Thanks for ideas, but unfortunately my older two (13 G and 16 B) are "butt heads". They're doing their teen things and can't hang out with dad. The youngest is a G 7, which is cool for a little while until she wants to be "more mature" and do her own thing. I've been using the time to catch up on some shows on Hulu that I haven't watched in awhile.


----------



## Cletus (Apr 27, 2012)

HeartInPieces said:


> take turns writing a story, one person writes a line, switch, next person writes one line in correspondence to the previous, and in the end, read it out loud. it should be funny


Ah, the ol' tandem story:

snopes.com: Tandem Story Writing Assignment


----------



## samyeagar (May 14, 2012)

Plan 9 from OS said:


> Thanks for ideas, but unfortunately my older two (13 G and 16 B) are "butt heads". They're doing their teen things and can't hang out with dad. The youngest is a G 7, which is cool for a little while until she wants to be "more mature" and do her own thing. I've been using the time to catch up on some shows on Hulu that I haven't watched in awhile.

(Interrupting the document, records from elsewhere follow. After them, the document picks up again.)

-- ==== Sys2Proof/Machine/Blocks.lean ====
section
/-! DEFINITION. Flash blocks and records: numbering, programming, reading, discards and copies (R410 to R422, R434, R435). -/
namespace Sys2Proof.Machine

/-! ## Blocks -/

/-- Number of block `b` of a die of a channel: bits 63:39 of a record location (R413). -/
def blockId (ch die b : Nat) : Nat := ch * 2 ^ 20 + die * 2 ^ 16 + b

/-- Die of a block: channel times 16 plus 4·CE + LUN. -/
def dieOf (b : Nat) : Nat := b / 2 ^ 16

/-- Every block of the dies in use, spread over the channels (R407). -/
def State.allBlocks (s : State) : List Nat :=
  (List.range s.flash.geom.blocksPerDie).flatMap fun b =>
    (List.range 16).flatMap fun die => s.flash.dies.filterMap fun c => if bit c.2 die then some (blockId c.1 die b) else none

def State.block? (s : State) (b : Nat) : Option Block := s.flash.blocks.find? fun x => x.id == b
def State.setBlocks (s : State) (l : List Block) : State := { s with flash := { s.flash with blocks := l } }
def State.updBlock (s : State) (b : Nat) (f : Block → Block) : State := s.setBlocks (updFirst (fun x => x.id == b) f s.flash.blocks)

/-- UNALLOC blocks. -/
def State.unalloc (s : State) : List Nat :=
  s.allBlocks.filter fun b => (s.block? b).all fun x => x.st == .unalloc

def State.blocksOf (s : State) (t pid : Nat) : List Block := s.flash.blocks.filter fun b => b.part == some (t, pid)

/-- Bytes of a block in its cell mode (R416). -/
def State.blockCap (s : State) (oneBit : Bool) : Nat :=
  if oneBit then s.flash.geom.blockBytes / Nat.max 1 s.flash.geom.cellBits else s.flash.geom.blockBytes

/-- An erased block of no partition. -/
def Block.blank (b erases : Nat) : Block :=
  { id := b, part := none, oneBit := false, st := .unalloc, recs := [], erases := erases, used := 0, order := 0, target := none, cause := 0,
    readers := [], refresh := false, group := none, covered := 0 }

/-- An erased block of its partition. -/
def Block.erased (b : Block) : Block := { Block.blank b.id (b.erases + 1) with part := b.part, st := .free }

/-- Add blocks to a partition as FREE. -/
def State.giveBlocks (s : State) (t pid : Nat) (ids : List Nat) : State :=
  let fresh (b : Nat) : Block := { Block.blank b (((s.block? b).map (·.erases)).getD 0) with part := some (t, pid), st := .free }
  s.setBlocks ((s.flash.blocks.filter fun b => !ids.contains b.id) ++ ids.map fresh)

/-! ## Buffers (R416, R417) -/

/-- Buffered bytes not yet folded. -/
def State.bufUsed (s : State) (p : Part) : Nat :=
  if p.density then 0 else sumBy Block.valid ((s.blocksOf p.tenant p.pid).filter fun b => b.oneBit && b.st != .pending)

/-- The buffer size that R416 gives with `valid` valid bytes. -/
def Part.bufFor (p : Part) (valid : Nat) : Nat :=
  if p.density then 0 else if p.kind then Nat.max (p.bufGib * gib) ((p.user - valid) / 4) else p.bufGib * gib

/-- The size is recomputed when a buffer block is freed. -/
def State.resizeBuf (s : State) (t pid : Nat) : State := s.updPart t pid fun p => { p with bufNow := p.bufFor (s.partValid t pid) }

/-! ## Records (R412 to R414) -/

/-- Header and data of a record; the CRC covers its own field as zero (assumption 18). -/
def recordBytes (c : Coll) (lid : Nat) (data : List Byte) : List Byte :=
  let w0 := toLe 8 (lid * 2 ^ 24 + c.index * 4 + c.recfmt)
  let hi := toLe 4 (c.tenant * 2 ^ 24 + data.length)
  w0 ++ toLe 4 (crc32c (w0 ++ toLe 4 0 ++ data)).toNat ++ hi ++ data

def noLoc : Word := 0xFFFFFFFFFFFFFFFF

/-- Location of a record of `len` bytes at 512-byte unit `u` of a block. -/
def locAt (b u len : Nat) : Word := BitVec.ofNat 64 (b * 2 ^ 39 + u / 32 * 2 ^ 27 + u % 32 * 2 ^ 22 + len % 2 ^ 22)

/-! ## Parity groups of open blocks (R419 to R421) -/

/-- Bytes of a page (R404). -/
def pageBytes : Nat := 16384

def State.group? (s : State) (g : Nat) : Option ParityGroup := s.flash.groups.find? fun x => x.id == g
def State.setGroups (s : State) (l : List ParityGroup) : State := { s with flash := { s.flash with groups := l } }
def State.updGroup (s : State) (g : Nat) (f : ParityGroup → ParityGroup) : State :=
  s.setGroups (updFirst (fun x => x.id == g) f s.flash.groups)

/-- The block holds parity pages. -/
def State.isParity (s : State) (b : Nat) : Bool := s.flash.groups.any fun g => g.parity.contains b

/-- A parity group that a block may join: of its partition and cell mode, with fewer than 15 members, every block on another die. -/
def State.groupFor (s : State) (x : Block) (oneBit : Bool) : Option ParityGroup :=
  s.flash.groups.find? fun g => x.part == some g.part && g.oneBit == oneBit && decide (g.members.length < 15) &&
    (g.members ++ g.parity).all fun m => dieOf m != dieOf x.id

/-- The FREE blocks of one other die that serve a new group as parity blocks: one for one-bit members, one for each one-bit block's
worth of a native block's pages otherwise. -/
def State.parityFor (s : State) (x : Block) (oneBit : Bool) : Option (List Nat) :=
  match x.part with
  | none => none
  | some (t, pid) =>
    let n := if oneBit then 1 else Nat.max 1 s.flash.geom.cellBits
    let free := ((s.blocksOf t pid).filter fun b => b.st == .free && dieOf b.id != dieOf x.id).map (·.id)
    (free.map dieOf).eraseDups.findSome? fun d =>
      let l := free.filter fun b => dieOf b == d
      if n ≤ l.length then some (l.take n) else none

/-- The block may be opened in a cell mode: parity can cover it. -/
def State.canOpen (s : State) (x : Block) (oneBit : Bool) : Bool := (s.groupFor x oneBit).isSome || (s.parityFor x oneBit).isSome

/-- A block that is being opened joins a parity group, a new one where none takes it. -/
def State.joinGroup (s : State) (x : Block) (oneBit : Bool) : State :=
  match s.groupFor x oneBit with
  | some g => (s.updGroup g.id fun y => { y with members := y.members ++ [x.id] }).updBlock x.id fun y => { y with group := some g.id, covered := 0 }
  | none => match s.parityFor x oneBit, x.part with
    | some ps, some part =>
      let id := s.flash.nextGroup
      let s1 := s.setBlocks (s.flash.blocks.map fun y =>
        if ps.contains y.id && y.st == .free then { y with st := .opened, oneBit := true, group := some id }
        else if y.id = x.id then { y with group := some id, covered := 0 } else y)
      { s1 with flash := { s1.flash with nextGroup := id + 1, groups := s1.flash.groups ++
          [{ id := id, part := part, oneBit := oneBit, members := [x.id], parity := ps, xor := [], pages := 0 }] } }
    | _, _ => s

If they're to cool to hang with dad, just fire up Photoshop and post some things on their Facebook pages to show them just how cool a dad can be


----------



## Oldfaithful (Nov 27, 2013)

Sit around and worry about what she's doing?


----------



## Plan 9 from OS (Jul 13, 2012)

Oldfaithful said:


> Sit around and worry about what she's doing?

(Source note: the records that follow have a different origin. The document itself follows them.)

-- ==== Sys2Proof/Machine/Resets.lean ====
section
/-! DEFINITION. Resets and loss of power: what each clears and what survives it (R224, R559, R647 to R649, R664). -/
namespace Sys2Proof.Machine

/-! ## Register fields that survive -/

/-- Bits of the fields of a word that satisfy `p`. -/
def fieldBits (fs : List Fld) (p : Fld → Bool) : Word :=
  BitVec.ofNat 64 (sumBy (fun f => (2 ^ (f.hi + 1 - f.lo) - 1) * 2 ^ f.lo) (fs.filter p))

def rwBits (o : Nat) : Word := fieldBits (bar0Fields o) fun f => f.acc == .rw

/-- The word holds tenant configuration fields (R559). -/
def isTenantCfg (o : Nat) : Bool :=
  (decide (oTen 0 ≤ o ∧ o < oTen 256) && [0x0, 0x8, 0x10, 0x18].contains (o % 0x1000)) ||
    decide (oSchTen 0 ≤ o ∧ o < oSchTen 256)

/-- Both HALT bits, which only a cold or power-on reset clears (R648). -/
def haltBits (o : Nat) : Word := if o = oLcsState then 0x100000000 else if o = oSafStatus then 1 else 0

/-- The resets of R647 that act on the whole device, with the loss of power. -/
inductive ResetKind where
  | powerOn | cold | warm | wake
  deriving DecidableEq, Repr

/-- Bits of a word that survive a reset (R647, R664): the tenant configuration fields always; the fields of the always-on domain but
for power-on; the RW fields of FAB and PLC over a warm reset and a wake. -/
def keepBits (k : ResetKind) (o : Nat) : Word :=
  let warm := k == .warm || k == .wake
  (if isTenantCfg o then rwBits o else 0) |||
    (if k = .powerOn then 0 else if o = oCisWipe then BitVec.allOnes 64 else if o = oLcsState then 0xF000000000000 else 0) |||
    (if warm && decide (oFabNode ≤ o ∧ o < oFlcCtrl) then rwBits o else 0) |||
    (if warm && decide (oPlcCtrl ≤ o ∧ o < oCcId 0) then rwBits o else 0) ||| (if warm then haltBits o else 0)

/-- The register file after a reset. -/
def State.keepRegs (s : State) (k : ResetKind) : Map Word :=
  (s.regs.filter fun e => keepBits k e.1 != 0).map fun e =>
    (e.1, (e.2 &&& keepBits k e.1) ||| (resetOf (bar0Fields e.1) &&& ~~~ keepBits k e.1))

/-! ## Units lost (R224, R648) -/

/-- A unit in stack memory or the hub tier, which a reset of an unparked device loses. -/
def State.losesUnit (s : State) (u : PUnit) : Bool := !s.power.parked && u.home != .flash && !u.lost

/-- Tenant and handle of a unit's object, or the base of an allocation. -/
def PUnit.owner (u : PUnit) : Nat × Nat := (u.tenant, unitHandle u.uid)

/-- Objects and allocations that lose their first unit. -/
def State.newLosses (s : State) : List (Nat × Nat) :=
  (((s.units.filter s.losesUnit).map PUnit.owner).eraseDups).filter fun o => !s.units.any fun u => u.lost && u.owner == o

/-- The allocation's unit survives: the device is parked, and the unit is on flash with its lines (R222). -/
def State.allocSurvives (s : State) (a : Alloc) : Bool :=
  s.units.any fun u => u.uid == .alloc a.tenant a.base && u.home == .flash && !u.lost

/-- The byte or line at an address of a tenant belongs to an allocation that survives. -/
def State.addrSurvives (s : State) (t a : Nat) : Bool :=
  s.allocs.any fun m => m.tenant == t && decide (m.base ≤ a ∧ a < m.base + m.size) && s.allocSurvives m

/-- Objects whose drop was admitted are gone (R39, R310), and temporary memories go with their commands (R260). -/
def State.finishDrops (s : State) : State :=
  let s1 := (s.colls.filter fun o => o.dying.isSome).foldl (fun s o => s.dropColl o.handle) s
  let s2 := (s1.mems.filter fun o => o.dying.isSome || o.temp).foldl (fun s o => s.dropMem o.handle) s1
  let gone := (s2.progs.filter (·.dying.isSome)).map (·.handle) ++ (s2.models.filter (·.dying.isSome)).map (·.handle) ++
    (s2.grammars.filter (·.dying.isSome)).map (·.handle)
  let s3 := gone.foldl State.dropUnits s2
  { s3 with
    progs := s3.progs.filter fun o => !o.dying.isSome
    models := s3.models.filter fun o => !o.dying.isSome
    grammars := s3.grammars.filter fun o => !o.dying.isSome }

/-- Power, reset and life-cycle state after a reset: start-up begins at its first step. -/
def Power.restart (p : Power) (k : ResetKind) (lost : List (Nat × Nat)) : Power :=
  { Power.reset with
    link := p.link && k == .warm
    parked := p.parked
    boot := p.boot
    change := p.change
    ownerKey := p.ownerKey
    firstStart := p.firstStart
    lostReport := p.lostReport ++ lost
    startCause := match k with
      | .powerOn => 0
      | .cold => 3
      | .warm => 4
      | .wake => 5 }

/-- A reset of the whole device (R647, R648, R664). Commands stop without a completion entry; the step reached is 1 for power-on and a
cold reset, 2 for a warm reset and a wake (R650). -/
def State.wholeReset (s0 : State) (k : ResetKind) : State :=
  let s := s0.finishDrops
  let s1 : State := { s with
    out := { s.out with atsCache := [] }
    regs := s.keepRegs k
    hq := [], pslot := [], bar4 := [], wrst := [], sq := [], cq := [], cmds := [], sched := .reset, frags := [], clusters := []
    phys := s.phys.map fun e => (e.1, { PhysCluster.reset with retired := e.2.retired })
    dev := s.dev.filter fun e => s.addrSurvives (e.1 / 2 ^ 64) (e.1 % 2 ^ 64)
    cis := []
    allocs := (s.allocs.filter fun a => s.units.any fun u => u.uid == .alloc a.tenant a.base && a.freeing.isNone).map fun a =>
      { a with mapped := a.mapped && s.allocSurvives a }
    ranges := s.ranges.filter fun r => s.addrSurvives r.tenant r.base
    poison := s.poison.filter fun l => s.addrSurvives (l / 2 ^ 58) (l % 2 ^ 58 * 64)
    wells := [], wellsOut := [], wellHw := ⟨[], [], []⟩
    units := (s.units.filter fun u => !s.allocs.any fun a => u.uid == .alloc a.tenant a.base && a.freeing.isSome).map fun u =>
      { u with lost := u.lost || s.losesUnit u, promotedAt := none, demotedAt := none }
    moves := [], movedBytes := 0, oldRanges := []
    parts := s.parts.map fun p => { p with dropping := false }
    flash := { s.flash with patrolled := [], passStart := 0, fullPass := 0 }
    fab := .reset, gates := [], firmware := noImage
    secure := { s.secure with keys := false, ide := [], wiping := s.secure.wiping && k != .powerOn }
    power := s.power.restart k s.newLosses
    evtUnread := 0, evtSeq := 0, clock := 0 }
  s1.setFld oPwrState 11 8 (if k = .powerOn ∨ k = .cold then 1 else 2)

/-- VAON is applied. -/
def execPowerOn (s : State) : Res := onlyIf (!s.power.on) s fun s => s.wholeReset .powerOn

/-- The reset input is asserted; a dormant device answers it too (R642). -/
def execResetInput (s : State) : Res := onlyIf s.power.on s fun s => s.wholeReset .cold

/-- A fundamental or hot reset of the PCIe endpoint acts on every function as R480. -/
def execPcieReset (s : State) : Res := onlyIf s.awake s fun s => s.resetFns 0

/-- Power is removed: what is not parked is lost (R224), and nothing answers until VAON returns. -/
def execPowerLoss (s : State) : Res :=
  onlyIf s.power.on s fun s =>
    let s1 := s.wholeReset .powerOn
    { s1 with power := { s1.power with on := false } }

end Sys2Proof.Machine
end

I guess it's possible that her aunt hired a stripper to visit her home... :rofl:

The wife, some of her aunts and her friends get together to play Bunco on a bi-monthly basis. The game rotates from house to house. Can't wait until it gets to my home...  Definitely a game for women only IMHO.


----------



## samyeagar (May 14, 2012)

The last GNO my STBW went on was a week ago or so, and I had the whole house to myself. It was for a friends birthday. Her friend is single, and likes her men. The thing is, the friend is a friend of our relationship, so I'm not worried, and there have never really been any issues or things that I would take notice of. When she got home, she was telling me about it, and wanted to make it clear that the friend wouldn't have minded if I had gone, and considers us a package deal, so that was pretty cool. The thing is, I know how those two can get when they drink, so I think I'll just keep enjoying the house when they go out


----------



## weightlifter (Dec 14, 2012)

Just wait till its at your house and you can hear along with all the women, how bad you are...

At everything. Lol


----------



## samyeagar (May 14, 2012)

weightlifter said:


> Get fake IDs and *go to a Nudie bar?*
> 
> VAR up cause she is cheating divorce her!
> 
> Actually i second the blanket fort.


This^^^^ 



Plan 9 from OS said:


> I guess it's possible that her aunt hired a stripper to visit her home... :rofl:
> 
> The wife, some of her aunts and her friends get together to play Bunco on a bi-monthly basis. The game rotates from house to house. *Can't wait until it gets to my home... * Definitely a game for women only IMHO.


----------



## heartsbeating (May 2, 2011)

Do you have any hobbies?


----------



## Quant (Jul 15, 2013)

I'd just have sex with my other polygamous wife.


----------



## F-102 (Sep 15, 2010)

I know: Leave the kids with a sitter and tail your W. 10-to-1, she's up to something that she doesn't want you to see!


----------